Taraflar arasındaki davanın yapılan muhakemesi sonunda mahalli mahkemece verilen, yukarıda tarihi ve numarası gösterilen hüküm davalı erkek tarafından; her iki dava yönünden temyiz edilmekle, evrak okunup gereği görüşülüp düşünüldü:
1-Dosyadaki yazılara, kararın dayandığı delillerle kanuna uygun sebeplere ve özellikle delillerin takdirinde bir yanlışlık görülmemesine göre, davalı erkeğin aşağıdaki bendin kapsamı dışında kalan temyiz itirazları yersizdir.
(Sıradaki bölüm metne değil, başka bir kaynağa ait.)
theorem doAclkLockLost_of_serves {s : State} {d : Fin 4} (hon : (s.die d).pwr.aclkOn = true) (hserves : s.dieServes d = true) :
    doAclkLockLost d s = (((s.clockLost clkFaultAclkLost d.1).modPwc fun p =>
      { p with clkFault := fput (8 + d.1, 8 + d.1) 1 p.clkFault }).modDie d fun x =>
        { x with pwr := { x.pwr with aclkOn := false } }).startFence d 1 := by
  simp [doAclkLockLost, hon, State.gateDie_of_serves, hserves]

/-- Settles O13: each loss in a device in service meets the conditions under which its effect is the one stated; the return of the
AON oscillator and the write have none. -/
theorem clockLosses : Obligations.ClockLosses := by
  unfold Obligations.ClockLosses
  refine ⟨fun s hs => ?_, exec_aonOscillatorReturn, fun s v => exec_clkFaultWrite v s⟩
  have hlive := State.live_of_inService hs
  refine ⟨?_, ?_, ?_, fun hrun => ?_, fun k hawake hup => ?_, fun d hon hserves => ?_⟩
  · rw [exec_refOscLost, State.clockStop_of_live hlive]; rfl
  · rw [exec_fclkLockLost, State.clockStop_of_live hlive]; rfl
  · rw [exec_gclkLockLost, State.clockStop_of_live hlive]; rfl
  · rw [exec_aonOscStopped, doAonOscStopped_of_running hrun]; rfl
  · rw [exec_mclkLockLost, doMclkLockLost_of_up hlive hawake hup]; rfl
  · rw [exec_aclkLockLost, doAclkLockLost_of_serves hon hserves]; rfl

end Sys2Proof.Machine
end

section
/-!
SUPPORT. The number formats of spec 02: the fields of a floating-point encoding (R23), encoding into the integer formats (R41) and
zeros in sums, products and quotients (R26), with O57, O58 and O59 put together from them.
-/
namespace Sys2Proof.Machine

/-! ## The fields of a floating-point encoding -/

theorem signBit_eq (s : Bool) (k : Nat) : signBit s k = b2n s * 2 ^ k := by
  cases s <;> simp [signBit, b2n]

/-- Sign, exponent and fraction as one number over the fraction's weight: each field is then a quotient or a remainder. -/
theorem fields_eq (eb fb S E F : Nat) : S * 2 ^ (eb + fb) + E * 2 ^ fb + F = F + 2 ^ fb * (E + 2 ^ eb * S) := by
  rw [Nat.pow_add]; ring

theorem frac_fields {fb F : Nat} (eb S E : Nat) (hF : F < 2 ^ fb) : (S * 2 ^ (eb + fb) + E * 2 ^ fb + F) % 2 ^ fb = F := by
  rw [fields_eq, Nat.add_mul_mod_self_left, Nat.mod_eq_of_lt hF]

theorem div_fields {fb F : Nat} (eb S E : Nat) (hF : F < 2 ^ fb) :
    (S * 2 ^ (eb + fb) + E * 2 ^ fb + F) / 2 ^ fb = E + 2 ^ eb * S := by
  rw [fields_eq, Nat.add_mul_div_left _ _ (by positivity), Nat.div_eq_of_lt hF, Nat.zero_add]

theorem exp_fields {eb fb E F : Nat} (S : Nat) (heb : 0 < eb) (hE : E < 2 ^ eb) (hF : F < 2 ^ fb) :
    nbits (S * 2 ^ (eb + fb) + E * 2 ^ fb + F) (eb + fb - 1) fb = E := by
  have hwidth : eb + fb - 1 - fb + 1 = eb := by omega
  rw [nbits, hwidth, div_fields eb S E hF, Nat.add_mul_mod_self_left, Nat.mod_eq_of_lt hE]
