/-! ## Channels (95 section 3.3) -/

theorem test_recognize :
    (resultOf (.recognize 0 0x123#13) looping, resultOf (.recognize 0 0x124#13) looping) =
      (some (.bool true), some (.bool false)) := by rfl
theorem test_processFrame_zero_first_value :
    slotOf 0 (exec (.processFrame 0 0x123#13 [0#8]) looping) = some (true, true, [0#8], .metric) := by rfl
theorem test_processFrame_same_value :
    slotOf 0 (exec (.processFrame 0 0x123#13 [0x8C#8, 0xAA#8, 0xBB#8]) (warm false .metric)) =
      some (true, false, [0x8C#8], .metric) := by rfl
theorem test_shouldRender :
    (resultOf (.shouldRender 0) (warm true .metric), resultOf (.shouldRender 0) (warm false .metric)) =
      (some (.bool true), some (.bool false)) := by rfl
theorem test_canRender :
    (resultOf (.canRender 0) (warm false .metric), resultOf (.canRender 1) looping) =
      (some (.bool true), some (.bool false)) := by rfl
theorem test_render :
    (eventsOf (.render 0) (warm false .imperial), slotOf 0 (exec (.render 0) (warm true .metric))) =
      (some [.render 0 [0x8C#8] .imperial], some (true, false, [0x8C#8], .metric)) := by rfl
/-- Row F1 of 95 section 3.7, and P6: the fault is recorded and no step follows. -/
theorem test_render_without_data :
    (nextOf (exec (.render 0) looping)).map (fun t => (t.fault, t.events, nextOf (step t))) =
      some (some (.renderWithoutData 0), [], none) := by rfl
theorem test_setUnits_same_units :
    slotOf 0 (exec (.setUnits 0 .metric) (warm false .metric)) = some (true, true, [0x8C#8], .metric) := by rfl
theorem test_setUnits_without_data :
    slotOf 0 (exec (.setUnits 0 .imperial) looping) = some (false, false, [], .imperial) := by rfl
theorem test_getName : resultOf (.getName 1) looping = some (.name "ProximityAssist") := by rfl

/-! ## Registry (95 section 3.4) -/

theorem test_regGet :
    (resultOf (.regGet 1) looping, resultOf (.regGet 2) looping) =
      (some (.lookup (some (some 1))), some (.lookup none)) := by rfl
theorem test_regSet :
    (nextOf (exec (.regSet 0 7) (State.beforeAssembly Config.vectors .metric))).map (·.handles) = some [7] := by rfl
/-- After the first step, index 5: REG_SET_AFTER_START comes first. -/
theorem test_regSet_order :
    (nextOf (exec (.regSet 5 0) looping)).map (·.refused) = some (some (.regSetAfterStart 5)) := by rfl

/-! ## Dispatch and the loop (95 section 3.5) -/

theorem test_poll :
    resultOf .poll { looping with frameIn := [some tempFrame] } = some (.polled (some tempFrame)) := by rfl
theorem test_dispatch_last_slot :
    slotOf 1 (exec (.dispatch proxFrame) looping) = some (true, true, [0x01#8, 0x20#8], .metric) := by rfl
theorem test_dispatch_too_short :
    slotOf 1 (exec (.dispatch ⟨0x1048A040#32, [1#8]⟩) looping) = some (false, false, [], .metric) := by rfl
theorem test_cycle :
    (nextOf (exec .cycle { looping with frameIn := [some tempFrame] })).map (fun t => (t.last, t.events)) =
      some (some 0, [.render 0 [0x8C#8] .metric]) := by rfl
theorem test_cycle_wrong_mode :
    (nextOf (exec .cycle State.reset)).map (·.refused) = some (some (.wrongMode (.init .busBegin .attempt))) := by rfl
/-- The first step of P1. -/
theorem test_step :
    (nextOf (step (answered [.ok]))).map (fun t => (t.mode, t.regLocked, t.events)) =
      some (.init (.mask 0) .attempt, true, [.attempt .busBegin .busBegin]) := by rfl
/-- Slot 1 unset at the first STEP: CONFIG_INVALID and no event. -/
theorem test_step_slot_unset :
    (nextOf (step (State.reset.modSlot 1 fun c => { c with reg := none }))).map
      (fun t => (t.refused, t.events, t.regLocked)) = some (some (.configInvalid .slotUnset), [], false) := by rfl
/-- E10: slot 0 with data becomes fresh in the new units, slot 1 without data does not. -/
theorem test_frameUnits :
    (slotOf 0 (exec (.frameUnits (unitsFrame 1#8)) (warm false .metric)),
      slotOf 1 (exec (.frameUnits (unitsFrame 1#8)) (warm false .metric)),
      eventsOf (.frameUnits (unitsFrame 1#8)) (warm false .metric)) =
      (some (true, true, [0x8C#8], .imperial), some (false, false, [], .imperial),
        some [.saveUnits .imperial]) := by rfl
/-- The high nibble is ignored; an unmapped nibble does nothing. -/
theorem test_frameUnits_nibble :
    (eventsOf (.frameUnits (unitsFrame 0xF0#8)) looping, eventsOf (.frameUnits (unitsFrame 7#8)) looping) =
      (some [.saveUnits .metric], some []) := by rfl
theorem test_frameChannel :
    slotOf 0 (exec (.frameChannel tempFrame) looping) = some (true, true, [0x8C#8], .metric) := by rfl
theorem test_frameIgnored :
    (slotOf 0 (exec (.frameIgnored otherFrame) looping), eventsOf (.frameIgnored otherFrame) looping) =
      (some (false, false, [], .metric), some []) := by rfl

/-! ## Arbitration (95 section 3.6) -/

/-- Rows 25 to 27: both fresh, only slot 0 is shown. -/
theorem test_arbitrate_both_fresh :
    (nextOf (exec .arbitrate (both true true (some 1)))).map
      (fun t => (t.last, t.events, t.slots.map (·.dirty))) =
      some (some 0, [.render 0 [0x8C#8] .metric], [false, true]) := by rfl
/-- Row 14 shows nothing; row 2 clears. -/
theorem test_arbitrate_quiet_and_clear :
    (eventsOf .arbitrate (both false false (some 0)), eventsOf .arbitrate { looping with last := some 0 }) =
      (some [], some [.clear]) := by rfl

/-! ## Stimuli, reset and readings -/

/-- 95 section 3.2: IDLE in INIT is refused. -/
theorem test_stimulus_wrong_mode :
    (nextOf (step { State.reset with regLocked := true, issued := [.stimulus .idle] })).map (·.refused) =
      some (some (.wrongMode (.init .busBegin .attempt))) := by rfl
/-- P3 step 7: the broadcast pseudo-instruction. -/
theorem test_stimulus_units :
    (nextOf (step { both false false (some 0) with
      issued := [.stimulus (.unitsBcast 4#32 0x40#32 1#8)] })).map (fun t => (t.events, t.slots.map (·.dirty))) =
      some ([.saveUnits .imperial, .render 0 [0x8C#8] .imperial], [false, true]) := by rfl
/-- A stimulus of 9 bytes is not spelled, and a waiting answer of 9 bytes is carried as its first 8 (logs 4 and 6). -/
theorem test_long_payload :
    (nextOf (step { looping with issued := [.stimulus (.frame ⟨0#32, longPayload⟩)] })).isNone ∧
      resultOf .poll { looping with frameIn := [some ⟨0#32, longPayload⟩] } =
        some (.polled (some ⟨0#32, List.replicate 8 0#8⟩)) := by exact ⟨rfl, rfl⟩
/-- A reboot after HwReset gives the reset state (R400). -/
theorem test_reboot :
    ({ State.reset with mode := .reset, wdtState := .reset, errCnt := 3, events := [.hwReset] } : State).reboot
      .metric = State.reset := by rfl
/-- 95 section 3.3's readings: 0x8C, 0x01 and 0xFF (twice Celsius, Fahrenheit). -/
theorem test_readings :
    [0x8C#8, 0x01#8, 0xFF#8].map (fun b => (celsiusTwice b, fahrenheit b)) = [(60, 86), (-79, -39), (175, 190)] := by
  rfl

/-! ## Witnesses: a state and operands that meet the hypotheses of each statement, each clause at a boundary -/

/-- Reset's state has a step: the hypothesis of the statements that need no more. -/
theorem witness_running : State.reset.Running ∧ looping.Running := by decide

theorem witness_ExtractReturnsMaskedShift : State.reset.Running := by decide
theorem witness_PackReturnsShiftedMasked : State.reset.Running := by decide
theorem witness_DecodeIdReturnsFields : State.reset.Running := by decide
theorem witness_EncodeIdReturnsFieldsInPlace : State.reset.Running := by decide
theorem witness_ClassifyFollowsMap_units :
    State.reset.Running ∧ targetOf 0x90602040#32 = State.reset.params.addrUnits := by decide
/-- The last slot of the list accepts the target. -/
theorem witness_ClassifyFollowsMap_channel :
    State.reset.Running ∧ targetOf 0x1048A040#32 ≠ State.reset.params.addrUnits ∧
      ∃ c ∈ State.reset.slots, c.const.acceptAddr = targetOf 0x1048A040#32 := by decide
theorem witness_ClassifyFollowsMap_ignored :
    State.reset.Running ∧ targetOf 0xFFFFFFFF#32 ≠ State.reset.params.addrUnits ∧
      ∀ c ∈ State.reset.slots, c.const.acceptAddr ≠ targetOf 0xFFFFFFFF#32 := by decide
theorem witness_MaskRoundTrip :
    (0x03FFE000#32).toNat % 2 ^ (13#5).toNat = 0 ∧ (0x80000000#32).toNat % 2 ^ (31#5).toNat = 0 := by decide
/-- Two identifiers that differ in bits 31, 26 and 12 and agree on bits 13 to 25. -/
theorem witness_UnroutedBitsIgnored :
    (⟨0x10246040#32, [1#8]⟩ : Frame).payload = (⟨0x94247040#32, [1#8]⟩ : Frame).payload ∧
      ∀ k, 13 ≤ k → k < 26 → (0x10246040#32).getLsbD k = (0x94247040#32).getLsbD k := by
  refine ⟨rfl, fun k h1 h2 => ?_⟩
  interval_cases k <;> rfl
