-- ==== Sys2Proof/Word.lean ====
section
/-! DEFINITION. The word types of the model: the widths the spec gives its registers and memory, and the plain data
that every sparse table of the state is held in. -/

namespace Sys2Proof

/-- A byte of memory or of a message. -/
abbrev Byte := BitVec 8

/-- A register word (R62: registers are 32 bits wide). -/
abbrev Word := BitVec 32

/-- A 64-bit register pair or field. -/
abbrev DWord := BitVec 64

/-- A LONG128 result (R155) or any other 128-bit value. -/
abbrev Quad := BitVec 128

/-- A sparse table: keys strictly rising, and no entry whose value is the one an unlisted key reads as. -/
abbrev Sparse (α : Type) := List (Nat × α)

end Sys2Proof
end

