/-- A record operation on its way to its home die (10 R309). -/
structure RecOp where
  /-- source identifier (03 R105) -/
  src : Nat
  /-- sequence and layer -/
  seq : Nat
  layer : Nat
  /-- token index and position of an APPEND, the flat unit that writes the row, and the row: FP32 codes of K after the rotary
  position, then of V -/
  index : Nat
  pos : Nat
  unit : Nat
  row : List Nat
  /-- record image of a PUBLISH, and its flags and expected length -/
  image : Nat
  flags : Nat
  expectLen : Nat
  /-- item of the issuer -/
  region : Nat
  slot : Nat
  deriving DecidableEq, Repr

/-- A fabric packet (13 R415). -/
structure Packet where
  /-- TYPE code -/
  kind : Nat
  dst : Nat
  src : Nat
  tgen : Nat
  igen : Nat
  seq : Nat
  hops : Nat
  /-- the packet carries poison -/
  poisoned : Bool
  body : List Byte
  deriving DecidableEq, Repr

/-- A COLL_DATA packet; `residue`: the reducer that takes it in finds a residue mismatch (14 R457, R460). -/
structure CollFrame where
  pkt : Packet
  residue : Bool
  deriving DecidableEq, Repr

/-- A frame: 8 consecutive codewords of a port's stream, 224 symbols each, as they are sent or received (13 R411, R412). -/
structure Frame where
  words : List (List Byte)
  deriving DecidableEq, Repr

/-- A number for each virtual channel (13 R413). -/
structure Vcs where
  vc0 : Nat := 0
  vc1 : Nat := 0
  vc2 : Nat := 0
  deriving DecidableEq, Repr

/-- Scrambler seeds of the port lanes, received and sent (13 R411). -/
structure Seeds where
  rx : List Nat
  tx : List Nat
  deriving DecidableEq, Repr

/-- HELLO of a link neighbour: its port, id, package generation, Lay parent port, Lay state and ERR_NS (13 R416). -/
structure Hello where
  port : Nat
  id : Nat
  gen : Nat
  parent : Nat
  lay : Nat
  err : Nat
  deriving DecidableEq, Repr

/-- One governor measurement (16 R526). -/
structure PowerSample where
  /-- rail voltages in mV and currents in 0.1 A, sensor temperatures (1/16 °C; none: silent), draw of each region in W -/
  railMv : List Nat
  railCurrent : List Nat
  temps : List (Option Int)
  regionDraw : List Nat
  deriving DecidableEq, Repr

/-- A word the SRAM sweep reads, or the end of a sweep's hour before the sweep has finished (14 R458, R459). -/
structure SramEvent where
  die : Nat
  /-- ARRAY code of 14 R462 -/
  array : Nat
  /-- structure code for control state -/
  structureCode : Nat
  /-- flat index of the owner at the level the structure's domain has -/
  index : Nat
  offset : Nat
  syndrome : Nat
  uncorrectable : Bool
  /-- the sweep of the arrays of `die` has not finished within its hour; the other fields then say nothing -/
  late : Bool
  deriving DecidableEq, Repr

/-- A reset domain: level 0 unit, 1 cluster, 2 region, 3 die, 4 package, and its flat index (14 R461, R471). -/
structure Dom where
  level : Nat
  index : Nat
  deriving DecidableEq, Repr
2- Mahkemece, “Davalının yanına gitmek isteyen davacıya davalı erkeğin gelme dediği, fiili ayrılık sonrasında davacı kadının facebook sayfasına dava dışı H.A adlı kadından davalı erkekle haberleştiğini zannederek bir takım mesajlar geldiği, buna karşılık davacı kadının erkek eş tarafından sunulan facebook çıktılarının kendisine ait olduğunu kabul ettiği bu vakıalara göre her iki tarafın da birbirine karşı sadakatsiz davranıp güven sarsıcı tutumlar sergilediği, en son eşinin yanına gelmemesini isteyen davalının ağır kusurlu olduğu” gerekçesiyle kadının boşanma ve tedbir nafakası (TMK m.107) davalarının kabulüne karar verilmiştir.
Davalı erkek gerekçede ismi geçen H.A isimli kişiyi tanımadığını, sosyal paylaşım sitesinde yer alan hesabın kendisi tarafından kullanılmadığını savunmuş, davacı kadın da söz konusu hesabın kendi kişisel hesabı olduğunu beyan etmiş, toplanan diğer delillerle de davalının H.A isimli kişi ile bir ilişkisinin olduğu ya da bu kişinin davalı ile yazıştığı zannıyla hareket ederek gerekçeye esas alınan mesajları yazdığı kanıtlanamamıştır. Bu sebeple bu vakıanın davalı erkeğe kusur olarak yüklenmesi mümkün değildir. Toplanan delillerden ve özellikle de davacı kadın tanıkları Sevim ve Serpil’in davacı kadından aktardığı beyanlardan, son olarak kadının eşinin ilgisizliğinden yakınarak ailesinin bulunduğu Adana’dan ortak evin bulunduğu …’a dönmediği anlaşılmaktadır. Davacının diğer tanıklarının sözlerinin bir kısmı Türk Medeni Kanununun 166/1. maddesinde yer alan temelinden sarsılma durumunu kabule elverişli olmayan beyanlar olup, bir kısmı ise, sebep ve saiki açıklanmayan ve inandırıcı olmaktan uzak izahlardan ibarettir. Bu itibarla “Davalının yanına gitmek isteyen davacıya davalı erkeğin gelme dediği” yönündeki vakıa da kanıtlanamamıştır. Gerçekleşen duruma göre davacı kadının mahkemece kabul edilen ve temyiz edilmeyerek kesinleşen “Sadakatsiz davranıp güven sarsıcı tutumlar sergilediği” şeklindeki kusuru sebebiyle boşanmaya sebep olan olaylarda davacı kadın tamamen kusurludur.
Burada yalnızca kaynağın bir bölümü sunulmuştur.